• Goal of the exercise
Repeat the entries below exactly. Begin with the first line and end with the line that contains "simp [lastByte, h1, hz".

• Provided records
****************************************
/-- Stores one after another are the stores of both lists. -/
theorem Stored.append {xs ys : List (Place × Byte)} {u t w : State} (h : Stored xs u t) (h' : Stored ys t w)
    (hp : t.params = u.params) (hf : t.fresh = u.fresh) : Stored (xs ++ ys) u w where
  devices := by rw [h'.devices, h.devices, hf, devicesAfter_append]
  mem loc := by rw [h'.mem, h.mem, lastByte_append]; cases lastByte ys (.cell loc) <;> rfl
  gmem loc := by rw [h'.gmem, h.gmem, lastByte_append]; cases lastByte ys (.globalCell loc) <;> rfl
  ppage := by rw [h'.ppage, h.ppage, lastByte_append]; cases lastByte ys .ppageReg <;> rfl
  gpage := by rw [h'.gpage, h.gpage, lastByte_append, hp]; cases lastByte ys .gpageReg <;> rfl
  read hne addr hq := by
    have key : ∀ zs : List (Place × Byte), (∀ p ∈ zs, p.1 ≠ .ppageReg) → lastByte zs .ppageReg = none := by
      intro zs
      induction zs with
      | nil => intro _; rfl
      | cons head rest ih =>
        intro hz
        have h1 := ih fun p hp => hz p (List.mem_cons_of_mem _ hp)
        simp [lastByte, h1, hz head List.mem_cons_self]
    have hpage : t.ppage = u.ppage := by
      rw [h.ppage, key xs fun p hp => hne p (List.mem_append_left _ hp)]; rfl
    rw [h'.read (fun p hp => hne p (List.mem_append_right _ hp)) addr
        (fun p hm => by rw [State.place_congr hp hpage]; exact hq p (List.mem_append_right _ hm)),
      h.read (fun p hp => hne p (List.mem_append_left _ hp)) addr
        (fun p hp => hq p (List.mem_append_left _ hp))]

/-- Everything `MemWrite(addr, 1, v)` does. -/
theorem State.write8_stored {u : State} (h : memWf u.mem = true) (hg : memWf u.gmem = true) (addr : Word) (v : Byte) :
    Stored [(u.place addr, v)] u (u.write8 addr v) :=
  State.putPlace_stored h hg _ v

/-- A canonical memory stays so under a store. -/
theorem State.putPlace_mem_wf {u : State} (h : memWf u.mem = true) (p : Place) (v : Byte) :
    memWf (u.putPlace p v).mem = true := by
  cases p <;> first | exact memSet_wf _ v h | exact h

/-- A canonical global memory stays so under a store. -/
theorem State.putPlace_gmem_wf {u : State} (h : memWf u.gmem = true) (p : Place) (v : Byte) :
    memWf (u.putPlace p v).gmem = true := by
  cases p <;> first | exact memSet_wf _ v h | exact h

/-- Everything two stores do, the second over the first. -/
theorem State.putPlace_putPlace_stored {u : State} (h : memWf u.mem = true) (hg : memWf u.gmem = true) (p q : Place)
    (v w : Byte) : Stored [(p, v), (q, w)] u ((u.putPlace p v).putPlace q w) :=
  (State.putPlace_stored h hg p v).append
    (State.putPlace_stored (State.putPlace_mem_wf h p v) (State.putPlace_gmem_wf hg p v) q w)
    (State.putPlace_params u p v) (State.putPlace_fresh u p v)

/-- Everything `MemWrite(addr, 2, v)` does. -/
theorem State.write16_stored {u : State} (h : memWf u.mem = true) (hg : memWf u.gmem = true) (addr v : Word) :
    Stored (wordStores u addr v) u (u.write16 addr v) :=
  State.putPlace_putPlace_stored h hg _ _ v.high v.low

/-- Everything `GMemWrite(ea, 1, v)` does. -/
theorem State.globalWrite8_stored {u : State} (h : memWf u.mem = true) (hg : memWf u.gmem = true) (ea : Word)
    (v : Byte) : Stored [(u.globalPlaceAt ea 0, v)] u (u.globalWrite8 ea v) :=
  State.putPlace_stored h hg _ v

/-- Everything `GMemWrite(ea, 2, v)` does. -/
theorem State.globalWrite16_stored {u : State} (h : memWf u.mem = true) (hg : memWf u.gmem = true) (ea v : Word) :
    Stored [(u.globalPlaceAt ea 0, v.high), (u.globalPlaceAt ea 1, v.low)] u (u.globalWrite16 ea v) :=
  State.putPlace_putPlace_stored h hg _ _ v.high v.low

/-! ### The global memory under logical stores -/

@[simp] theorem State.write8_gmem (u : State) (addr : Word) (v : Byte) : (u.write8 addr v).gmem = u.gmem := by
  unfold State.write8 State.place placeOf; split <;> rfl

@[simp] theorem State.write16_gmem (u : State) (addr v : Word) : (u.write16 addr v).gmem = u.gmem := by
  have key : ∀ (t : State) (a : Word) (b : Byte), (t.putPlace (u.place a) b).gmem = t.gmem := by
    intro t a b
    unfold State.place placeOf; split <;> rfl
  rw [State.write16, key, key]

@[simp] theorem State.push8_gmem (u : State) (v : Byte) : (u.push8 v).gmem = u.gmem := by simp [State.push8]

@[simp] theorem State.push16_gmem (u : State) (v : Word) : (u.push16 v).gmem = u.gmem := by simp [State.push16]

/-! ### The invariant -/

/-- The invariant speaks of the two memories, GPAGE and the platform alone. -/
theorem State.Inv.congr {s t : State} (h : s.Inv) (hm : t.mem = s.mem) (hg : t.gmem = s.gmem)
    (hp : t.gpage = s.gpage) (hq : t.params = s.params) : t.Inv :=
  ⟨hm ▸ h.mem, hg ▸ h.gmem, by rw [hp, hq]; exact h.gpage⟩

theorem State.write8_inv {u : State} (h : u.Inv) (addr : Word) (v : Byte) : (u.write8 addr v).Inv :=
  State.putPlace_inv h _ v

theorem State.write16_inv {u : State} (h : u.Inv) (addr v : Word) : (u.write16 addr v).Inv :=
  State.putPlace_inv (State.putPlace_inv h _ _) _ _

theorem State.write32_inv {u : State} (h : u.Inv) (addr : Word) (v : BitVec 32) : (u.write32 addr v).Inv :=
  State.write16_inv (State.write16_inv h _ _) _ _

theorem State.globalWrite8_inv {u : State} (h : u.Inv) (ea : Word) (v : Byte) : (u.globalWrite8 ea v).Inv :=
  State.putPlace_inv h _ v

theorem State.globalWrite16_inv {u : State} (h : u.Inv) (ea v : Word) : (u.globalWrite16 ea v).Inv :=
  State.putPlace_inv (State.putPlace_inv h _ _) _ _

theorem State.push8_inv {u : State} (h : u.Inv) (v : Byte) : (u.push8 v).Inv :=
  State.write8_inv (u := { u with sp := u.sp - 1 }) ⟨h.mem, h.gmem, h.gpage⟩ _ v

theorem State.push16_inv {u : State} (h : u.Inv) (v : Word) : (u.push16 v).Inv :=
  State.write16_inv (u := { u with sp := u.sp - 2 }) ⟨h.mem, h.gmem, h.gpage⟩ _ v

theorem State.pushCcr_inv {u : State} (h : u.Inv) : u.pushCcr.Inv := by
  unfold State.pushCcr
  split
  · exact State.push8_inv h _
  · exact State.push16_inv h _

/-- Stacking a frame keeps the invariant. -/
theorem State.pushFrame_inv {u : State} (h : u.Inv) (rtn : Word) : (u.pushFrame rtn).Inv :=
  State.pushCcr_inv
    (State.push16_inv (State.push16_inv (State.push16_inv (State.push16_inv h rtn) u.y) u.x) (wordOf u.b u.a))

/-- Taking an exception keeps the invariant. -/
theorem State.enter_inv {u : State} (h : u.Inv) (vec : Word) (isXirq : Bool) (rtn : Word) :
    (u.enter vec isXirq rtn).Inv :=
  (State.pushFrame_inv (h.congr (t := u.touchedVector vec) (by simp) (by simp) (by simp) (by simp)) rtn).congr
    rfl rfl rfl rfl

/-! ### The frame of an exception -/

@[simp] theorem State.pushCcr_params (u : State) : u.pushCcr.params = u.params := by
  unfold State.pushCcr; split <;> simp

/-- SP falls by the size of the frame (R668). -/
theorem State.pushFrame_sp (u : State) (rtn : Word) : (u.pushFrame rtn).sp = u.sp - frameSize u.params.variant := by
  unfold State.pushFrame State.pushCcr
  simp only [State.push16_params]
  cases u.params.variant <;>
    simp only [State.push16_sp, State.push8_sp, frameSize] <;> bv_omega

end Sys2Proof.Machine
end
****************************************
• Answer below
/-- Stores one after another are the stores of both lists. -/
theorem Stored.append {xs ys : List (Place × Byte)} {u t w : State} (h : Stored xs u t) (h' : Stored ys t w)
    (hp : t.params = u.params) (hf : t.fresh = u.fresh) : Stored (xs ++ ys) u w where
  devices := by rw [h'.devices, h.devices, hf, devicesAfter_append]
  mem loc := by rw [h'.mem, h.mem, lastByte_append]; cases lastByte ys (.cell loc) <;> rfl
  gmem loc := by rw [h'.gmem, h.gmem, lastByte_append]; cases lastByte ys (.globalCell loc) <;> rfl
  ppage := by rw [h'.ppage, h.ppage, lastByte_append]; cases lastByte ys .ppageReg <;> rfl
  gpage := by rw [h'.gpage, h.gpage, lastByte_append, hp]; cases lastByte ys .gpageReg <;> rfl
  read hne addr hq := by
    have key : ∀ zs : List (Place × Byte), (∀ p ∈ zs, p.1 ≠ .ppageReg) → lastByte zs .ppageReg = none := by
      intro zs
      induction zs with
      | nil => intro _; rfl
      | cons head rest ih =>
        intro hz
        have h1 := ih fun p hp => hz p (List.mem_cons_of_mem _ hp)
        simp [lastByte, h1, hz head List.mem_cons_self]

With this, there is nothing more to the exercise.